Saturday, November 16, 2013

Take on the Chinese sh!t

There is something very special about the Chinese sh!t, it's not
particularly pleasant and is not at all larger than other sh!ts but it
is sort of transforming. Sh!t smells like sh!t but somehow a
bathroom in China always smells worse. I think it is all the crap
they eat or the lighter fluid they drink but you walk into any
bathroom in China, be it at a five star hotel or on the side of the
highway and the smell is just unbearable. I, myself, have contrived
nightly to this over the last few days even if I have avoided most of
the really gruesome food and drink choices. It's like after spending
three days here, your stomach becomes like a natural sewage plant.
The stink from my own hotel room bathroom today was enough to knock
out a hippo and sadly I don't even remember going.

1 comment:

  1. Did I ever write about how, when I was a kid growing up in SoCal, I never used the elementary school bathroom even one time? So from 8 am to 3 pm, I held it.

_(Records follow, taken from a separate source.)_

-- ==== Sys2Proof/Machine/Blake2s.lean ====
section
/-! DEFINITION. BLAKE2s: the functions of 45_hash.md R415 to R420 and the state changes of its sink. -/

namespace Sys2Proof.Machine

/-- The initial state of R415: unkeyed, 32-byte digest. -/
def blake2sStart : Hash8 32 := { h256 with h0 := h256.h0 ^^^ 0x01010020 }

/-- `SIGMA` of R416. -/
def blakeSigma : List (List Nat) :=
  [[0, 1, 2, 3, 4, 5, 6, 7, 8, 9, 10, 11, 12, 13, 14, 15],
   [14, 10, 4, 8, 9, 15, 13, 6, 1, 12, 0, 2, 11, 7, 5, 3],
   [11, 8, 12, 0, 5, 2, 15, 13, 10, 14, 3, 6, 7, 1, 9, 4],
   [7, 9, 3, 1, 13, 12, 11, 14, 2, 6, 5, 10, 4, 0, 15, 8],
   [9, 0, 5, 7, 2, 4, 10, 15, 14, 1, 11, 12, 6, 8, 3, 13],
   [2, 12, 6, 10, 0, 11, 8, 3, 4, 13, 7, 5, 15, 14, 1, 9],
   [12, 5, 1, 15, 14, 13, 4, 10, 0, 7, 6, 3, 9, 2, 8, 11],
   [13, 11, 7, 14, 12, 1, 3, 9, 5, 0, 15, 4, 8, 6, 2, 10],
   [6, 15, 14, 9, 11, 3, 0, 8, 12, 2, 13, 7, 1, 4, 10, 5],
   [10, 2, 8, 4, 7, 6, 1, 5, 15, 11, 9, 14, 3, 12, 13, 0]]

/-- The mixing function G of R417 on the words (v[a], v[b], v[c], v[d]) and the message words x and y. -/
def blakeG (a b c d x y : Word) : Word × Word × Word × Word :=
  let a1 := a + b + x
  let d1 := (d ^^^ a1).rotateRight 16
  let c1 := c + d1
  let b1 := (b ^^^ c1).rotateRight 12
  let a2 := a1 + b1 + y
  let d2 := (d1 ^^^ a2).rotateRight 8
  let c2 := c1 + d2
  let b2 := (b1 ^^^ c2).rotateRight 7
  (a2, b2, c2, d2)

/-- One round of R418: `m` holds the message words in the order SIGMA gives this round. -/
def blakeRound (v : Words16) (m : List Word) : Words16 :=
  let (a0, a4, a8, a12) := blakeG v.w0 v.w4 v.w8 v.w12 (m.getD 0 0) (m.getD 1 0)
  let (a1, a5, a9, a13) := blakeG v.w1 v.w5 v.w9 v.w13 (m.getD 2 0) (m.getD 3 0)
  let (a2, a6, a10, a14) := blakeG v.w2 v.w6 v.w10 v.w14 (m.getD 4 0) (m.getD 5 0)
  let (a3, a7, a11, a15) := blakeG v.w3 v.w7 v.w11 v.w15 (m.getD 6 0) (m.getD 7 0)
  let (b0, b5, b10, b15) := blakeG a0 a5 a10 a15 (m.getD 8 0) (m.getD 9 0)
  let (b1, b6, b11, b12) := blakeG a1 a6 a11 a12 (m.getD 10 0) (m.getD 11 0)
  let (b2, b7, b8, b13) := blakeG a2 a7 a8 a13 (m.getD 12 0) (m.getD 13 0)
  let (b3, b4, b9, b14) := blakeG a3 a4 a9 a14 (m.getD 14 0) (m.getD 15 0)
  ⟨b0, b1, b2, b3, b4, b5, b6, b7, b8, b9, b10, b11, b12, b13, b14, b15⟩

/-- The work vector `Comp2s` starts from (R418). -/
def blakeWork (h : Hash8 32) (t : Nat) (final : Bool) : Words16 where
  w0 := h.h0
  w1 := h.h1
  w2 := h.h2
  w3 := h.h3
  w4 := h.h4
  w5 := h.h5
  w6 := h.h6
  w7 := h.h7
  w8 := h256.h0
  w9 := h256.h1
  w10 := h256.h2
  w11 := h256.h3
  w12 := h256.h4 ^^^ BitVec.ofNat 32 t
  w13 := h256.h5 ^^^ BitVec.ofNat 32 (t / 2 ^ 32)
  w14 := if final then h256.h6 ^^^ 0xFFFFFFFF else h256.h6
  w15 := h256.h7

/-- `Comp2s(h, b, t, f)` of R418. -/
def comp2s (h : Hash8 32) (b : Bytes) (t : Nat) (final : Bool) : Hash8 32 :=
  let m := (List.range 16).map (fun i => le32 b (4 * i))
  let v := blakeSigma.foldl (fun v s => blakeRound v (s.map (fun i => m.getD i 0))) (blakeWork h t final)
  ⟨h.h0 ^^^ v.w0 ^^^ v.w8, h.h1 ^^^ v.w1 ^^^ v.w9, h.h2 ^^^ v.w2 ^^^ v.w10, h.h3 ^^^ v.w3 ^^^ v.w11,
   h.h4 ^^^ v.w4 ^^^ v.w12, h.h5 ^^^ v.w5 ^^^ v.w13, h.h6 ^^^ v.w6 ^^^ v.w14, h.h7 ^^^ v.w7 ^^^ v.w15⟩

/-- One turn of the loops of R419 and R426: the counter moves past the block, then the block is compressed. -/
def blakeBlock (ht : Hash8 32 × Nat) (b : Bytes) : Hash8 32 × Nat := (comp2s ht.1 b (ht.2 + 64) false, ht.2 + 64)

/-- The last block of R419 and R427: padded with zeros, compressed with the final flag and the total length. -/
def blakeLast (h : Hash8 32) (buf : Bytes) (t : Nat) : Bytes :=
  (comp2s h (buf ++ zeros (64 - buf.length)) (t + buf.length) true).toList.flatMap toLe32

/-- How many blocks are compressed before the last one: the loop of R419 and R426 runs while more than 64 bytes are
left. -/
def blakeFull (len : Nat) : Nat := (len - 1) / 64

/-- `BLAKE2S(m)` of R419. -/
def blake2s (m : Bytes) : Bytes :=
  let full := blakeFull m.length
  let ht := (pieces 64 full m).foldl blakeBlock (blake2sStart, 0)
  blakeLast ht.1 (m.drop (64 * full)) ht.2

/-- The context BLAKE2S_INIT opens (R425). -/
def blake2sInit : Blake2sCtx := ⟨blake2sStart, [], 0⟩

/-- The state change of BLAKE2S_ADD (R426): a possibly final block is held back. -/
def blake2sAdd (c : Blake2sCtx) (d : Bytes) : Blake2sCtx :=
  let all := c.buf ++ d
  let full := blakeFull all.length
  let ht := (pieces 64 full all).foldl blakeBlock (c.h, c.t)
  ⟨ht.1, all.drop (64 * full), ht.2⟩

/-- The output of BLAKE2S_CLOSE (R427). -/
def blake2sFinal (c : Blake2sCtx) : Bytes := blakeLast c.h c.buf c.t

end Sys2Proof.Machine
end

    That is because I could NOT take the disgusting, foul, unsanitary odor of urine and fecal matter. Or the sound of another person urinating or defecating. I still can't. I can't even take it when a girl I have just had sex with goes to my bathroom and leaves the door open while she pees out the semen I have just ejaculated into her vaginal canal. It is gross as hell.

    So I still try to avoid public restrooms to this day.

    Except to take selfies in the mirror. That activity is okay.